/-- A channel domain goes off (R23, R219, R267): registers, sequencers and crossings of the channel are lost, and its iteration
allowance with them; frames in flight count in ABANDON, and one under reception ends CUT (R156). -/
def Dev.channelOff (d : Dev) (k : Nat) : Dev :=
  let c := d.ch k
  let lost := (c.txs.filter TxJob.begun).length + c.frames.length
  let d := if lost = 0 then d else d.inc (F.FT_CH3_ABANDON k) lost
  let cut := fun (d : Dev) (_ : RxLock) => d.onOldest k (fun d =>
    match d.lockWin k with
    | some w => (d.abortHandOn k false).commitWin k w rxCUT false
    | none => d)
  let d := c.frames.foldl cut d
  let d := c.txs.foldl Dev.freeJob ((d.zeroCells (d.ch k).stage).flushChannel k)
  let d := (((d.setDom k false).setCh k {}).setSq (2 * k) {}).setSq (2 * k + 1) {}
  (d.resetRange (chBase k) (chBase k + 0xFFFF)).wr (F.GV_CHSTAT_ITER k) 0

/-- A domain goes off with what that does to its contents (R23, R266, R267). -/
def Dev.domainOff (d : Dev) (n : Nat) : Dev :=
  if n < 64 then d.channelOff n
  else
    let d := d.setDom n false
    if n = 68 ∨ n = 69 then d.portDomainOff (n - 68)
    else if n = 70 then d.cipherOff.remask
    else if n = 71 then d.dropJobs.remask
    else if n = 78 then d.dropAllDeep.resetRange blkHb (blkHb + 0xFFF)
    else d

/-- A domain comes on (R328) with its registers of classes D and Z at their reset values (R425). -/
def Dev.domainOn (d : Dev) (n : Nat) : Dev :=
  let d := d.setDom n true
  if n < 64 then d.startChains n
  else if 72 ≤ n ∧ n ≤ 75 then d.startPool
  else if n = 70 ∨ n = 71 then d.remask
  else if n = 76 then { ((d.resetRange (seqWord 0 0 0) (blkCi - 1)).resetRange blkCt (blkEth - 1)).countersOn with
    badParity := [], scrubFrom := d.now }
  else if n = 77 ∧ d.half1 then d.addUpper
  else if n = 78 then (d.wr F.HBM_STATUS_READY0 1).wr F.HBM_STATUS_READY1 1
  else d

/-! ### Modes (R331, R333) -/

/-- Value clamped to a range. -/
def clampN (lo hi v : Nat) : Nat := max lo (min hi v)

/-- B in W, Tc in °C and the iteration ceiling of a mode and GV_CUSTOM (R331). -/
def modeB (mode : Nat) (c : Word32) : Nat :=
  match mode with | 0 => 320 | 1 => 220 | 2 => 140 | _ => clampN 20 320 (getBits c 0 9)
def modeTc (mode : Nat) (c : Word32) : Nat :=
  match mode with | 0 => 105 | 1 => 95 | 2 => 85 | _ => clampN 70 105 (getBits c 16 7)
def modeIt (mode : Nat) (c : Word32) : Nat :=
  match mode with | 0 => 50 | 1 => 20 | 2 => 10 | _ => clampN 1 50 (getBits c 24 6)

/-- WIN in ms. -/
def Dev.winMs (d : Dev) : Nat := clampN 1 100 (d.rd F.GV_MODE_WIN)

/-- The cap C of a mode in units of 100 µJ. -/
def Dev.capOf (d : Dev) (mode : Nat) (c : Word32) : Nat := modeB mode c * d.winMs * 10
def Dev.cap (d : Dev) : Nat := d.capOf d.gov.mode d.gov.custom
def Dev.tc (d : Dev) : Int := modeTc d.gov.mode d.gov.custom

/-! ### The account (R332, R333) -/

def Dev.phase (d : Dev) (k : Nat) : Nat := d.rd (F.GV_CHSTAT_PHASE k)
def Dev.setPhase (d : Dev) (k p : Nat) : Dev := d.wr (F.GV_CHSTAT_PHASE k) p

/-- The restore record of a channel (R342). -/
def Dev.record (d : Dev) (k : Nat) : Restore := Tab.get {} d.restore k

/-- The 768 blocks of a record, its role and palette flags before its words (R342; their layout in the record is log entry 164). -/
def Restore.blocks (r : Restore) : List (BitVec 128) :=
  let flag := fun (b : Bool) (n : Nat) => if b then n else 0
  let head := r.role + flag r.activeB 8 + flag r.loadedA 16 + flag r.loadedB 32
  (List.range 768).map (Config.restoreBlock ((0x10000, BitVec.ofNat 32 head) :: r.words))

/-- The store engine writes a restore record: record k in sectors 4,096 + 3k to 4,098 + 3k, under the memory key pair (R297,
R342). -/
def Dev.setRecord (d : Dev) (k : Nat) (r : Restore) : Dev :=
  { d.hbmWrite (256 * (4096 + 3 * k)) r.blocks with restore := Tab.set {} d.restore k r }

/-- LIF_CFG of a channel: the register, or the restore record until phase 4 has replayed it. -/
def Dev.lifCfg (d : Dev) (k : Nat) : Word32 :=
  if d.domOn k ∧ d.phase k ≠ phRESTORE then d.word (A.LIF_CFG k) else ((d.record k).words.find? (fun e => e.1 == 0)).elim (resetWord (A.LIF_CFG k)) Prod.snd

/-- The channels that a request for `k` concerns: its bundle (R26, R27, R341). -/
def Dev.group (d : Dev) (k : Nat) : List Nat :=
  match getBits (d.lifCfg k) 0 2 with
  | 1 => [k / 2 * 2, k / 2 * 2 + 1]
  | 2 => [k / 4 * 4, k / 4 * 4 + 1, k / 4 * 4 + 2, k / 4 * 4 + 3]
  | _ => [k]
def Dev.groupLead (d : Dev) (k : Nat) : Nat := (d.group k).headD k

/-- Energy of the floor grants made to a channel within the last WIN. -/
def Dev.floorUsed (d : Dev) (k : Nat) : Nat :=
  ((d.gov.floors.filter (fun f => f.2.1 == k && decide (d.now < f.1 + 1000000 * d.winMs))).map (fun f => f.2.2)).sum

/-- FLOOR of a channel; a bundle's floor is the sum of its members' and is drawn at the lead (R333). -/
def Dev.floorOf (d : Dev) (k : Nat) : Nat :=
  if d.groupLead k = k then ((d.group k).map (fun m => d.rd (F.GV_FLOOR_FLOOR m))).sum else 0

/-- R_k, the unused floor. -/
def Dev.floorLeft (d : Dev) (k : Nat) : Nat := d.floorOf k - d.floorUsed k

/-- Channels on or being brought up. -/
def Dev.served (d : Dev) : List Nat := (List.range 64).filter (fun k => d.phase k != phOFF)

/-- Sum of the floors reserved. -/
def Dev.floorSum (d : Dev) : Nat := (d.served.map (fun k => d.rd (F.GV_FLOOR_FLOOR k))).sum

/-- Energy of a grant held, or 0. -/
def grantEnergy (g : Option SlotGrant) : Nat := (g.map SlotGrant.charged).getD 0

/-- Energy of the grants that are still within their time to leave GOVQ_GNT (R335). -/
def Dev.answered (d : Dev) (s : Seq) : Nat :=
  (s.reqs.map (fun r => if d.now ≤ r.deadline then grantEnergy ((r.answer.map Prod.snd).getD none) else 0)).sum

/-- O of R332. -/
def Dev.owed (d : Dev) : Nat :=
  (d.seq.map (fun e => grantEnergy e.2.grant + d.answered e.2)).sum +
  (d.chan.map (fun e => (e.2.txs.map (fun x : TxJob => grantEnergy x.grant)).sum + e.2.iterCharge)).sum +
  (d.gov.bring.map (fun e => e.2.energy)).sum

/-- The headroom H (R332). -/
def Dev.headroom (d : Dev) : Int :=
  (d.cap : Int) - d.gov.m - d.owed - (d.served.map d.floorLeft).sum

/-! ### Thermal state (R331, R334, R337) -/

def Dev.tstate (d : Dev) : Nat := d.rd F.GV_STATUS_TSTATE

/-- ITER_MIN, 0 treated as 1. -/
def Dev.iterMin (d : Dev) : Nat := max 1 (d.rd F.GV_ITER_ITER_MIN)

/-- The iteration ceiling in force: halved, rounded up, in WARM, and ITER_MIN from HOT on. -/
def Dev.iterCeiling (d : Dev) : Nat :=
  let n := modeIt d.gov.mode d.gov.custom
  match d.tstate with | 0 => n | 1 => (n + 1) / 2 | _ => d.iterMin

/-- Every allowance above the ceiling is lowered to it, never below ITER_MIN, and its charge is scaled with it (R337). -/
def Dev.lowerAllowances (d : Dev) : Dev :=
  let c := max d.iterMin d.iterCeiling
  (List.range 64).foldl (fun d k =>
    let n := d.rd (F.GV_CHSTAT_ITER k)
    if n ≤ c then d
    else (d.modCh k (fun x => { x with iterCharge := ceilDiv (x.iterCharge * c) n })).wr (F.GV_CHSTAT_ITER k) c) d

/-- The thermal state after a change of Tj or of Tc, from state `cur`; TRIP is entered by THERMAL_TRIP alone. -/
def thermalNext (cur : Nat) (tj tc band : Int) : Nat :=
  let cur := if cur = 3 then (if 110 - 2 < tj then 3 else 2) else cur
  if cur = 3 then 3
  else if tc ≤ tj ∨ (cur = 2 ∧ tc - 2 < tj) then 2
  else if tc - band ≤ tj ∨ (1 ≤ cur ∧ tc - band - 2 < tj) then 1
  else 0

/-- Re-evaluate the thermal state; where it rises, the allowances follow the new ceiling (R334, R337). -/
def Dev.thermal (d : Dev) : Dev :=
  let st := thermalNext d.tstate d.gov.tj d.tc (d.rd F.GV_MODE_WARM_BAND)
  let d' := d.wr F.GV_STATUS_TSTATE st
  if d.tstate < st then d'.lowerAllowances else d'

/-! ### Restore records (R342) -/

/-- Offsets in a channel block that the record holds. -/
def recordOffset (o : Nat) : Bool :=
  (o == 0 || o == 4 || o == 0x200 || (decide (0x300 ≤ o) && decide (o ≤ 0x310)) || (decide (0x400 ≤ o) && decide (o ≤ 0x408)) ||
   (decide (0x500 ≤ o) && decide (o ≤ 0x510)) || o == 0x600 || o == 0x684 || o == 0x688 || o == 0x704 || o == 0x708 ||
   (decide (0x6C0 ≤ o) && decide (o ≤ 0x6FC)) || (decide (0x740 ≤ o) && decide (o ≤ 0x77C)) ||
   (decide (0x4000 ≤ o) && decide (o < 0x6000)))

/-- Capture the record of a channel, keeping `role` as its service role (R345). -/
def Dev.capture (d : Dev) (k role : Nat) : Dev :=
  let mine := d.regs.filter (fun e => chBase k ≤ e.1 && e.1 < chBase k + 0x10000 && recordOffset (e.1 - chBase k))
  d.setRecord k
    { role := role, activeB := d.activeB k, loadedA := d.on (F.SC_STATUS_LOADED_A k), loadedB := d.on (F.SC_STATUS_LOADED_B k)
      words := mine.map (fun e => (e.1 - chBase k, e.2)) }

/-- Replay the record of a channel: its registers, the active palette, the commit of the palettes it holds as LOADED, and STARTC
0 (R342, R343; log entry 21). -/
def Dev.replay (d : Dev) (k : Nat) : Dev :=
  let r := d.record k
  let d := (r.words.foldl (fun d e => d.setWord (chBase k + e.1) e.2) d).restGain k
  let d := d.wr (F.SC_STATUS_ACTIVE k) (if r.activeB then 1 else 0)
  let d := if r.loadedA then d.commitPalette k false else d
  let d := if r.loadedB then d.commitPalette k true else d
  (d.wr (F.SQ_STARTC_CYCLE (2 * k)) 0).wr (F.SQ_STARTC_CYCLE (2 * k + 1)) 0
::::
ASSIGNMENT –
Using the data above, transcribe the lines that run from the line with "def Dev.winMs (d" to the line with "replayed it. -/", both ends kept, and output nothing else.

ANSWER BELOW –
def Dev.winMs (d : Dev) : Nat := clampN 1 100 (d.rd F.GV_MODE_WIN)

/-- The cap C of a mode in units of 100 µJ. -/
def Dev.capOf (d : Dev) (mode : Nat) (c : Word32) : Nat := modeB mode c * d.winMs * 10
def Dev.cap (d : Dev) : Nat := d.capOf d.gov.mode d.gov.custom
def Dev.tc (d : Dev) : Int := modeTc d.gov.mode d.gov.custom

/-! ### The account (R332, R333) -/

def Dev.phase (d : Dev) (k : Nat) : Nat := d.rd (F.GV_CHSTAT_PHASE k)
def Dev.setPhase (d : Dev) (k p : Nat) : Dev := d.wr (F.GV_CHSTAT_PHASE k) p

/-- The restore record of a channel (R342). -/
def Dev.record (d : Dev) (k : Nat) : Restore := Tab.get {} d.restore k

/-- The 768 blocks of a record, its role and palette flags before its words (R342; their layout in the record is log entry 164). -/
def Restore.blocks (r : Restore) : List (BitVec 128) :=
  let flag := fun (b : Bool) (n : Nat) => if b then n else 0
  let head := r.role + flag r.activeB 8 + flag r.loadedA 16 + flag r.loadedB 32
  (List.range 768).map (Config.restoreBlock ((0x10000, BitVec.ofNat 32 head) :: r.words))

/-- The store engine writes a restore record: record k in sectors 4,096 + 3k to 4,098 + 3k, under the memory key pair (R297,
R342). -/
def Dev.setRecord (d : Dev) (k : Nat) (r : Restore) : Dev :=
  { d.hbmWrite (256 * (4096 + 3 * k)) r.blocks with restore := Tab.set {} d.restore k r }

/-- LIF_CFG of a channel: the register, or the restore record until phase 4 has replayed it. -/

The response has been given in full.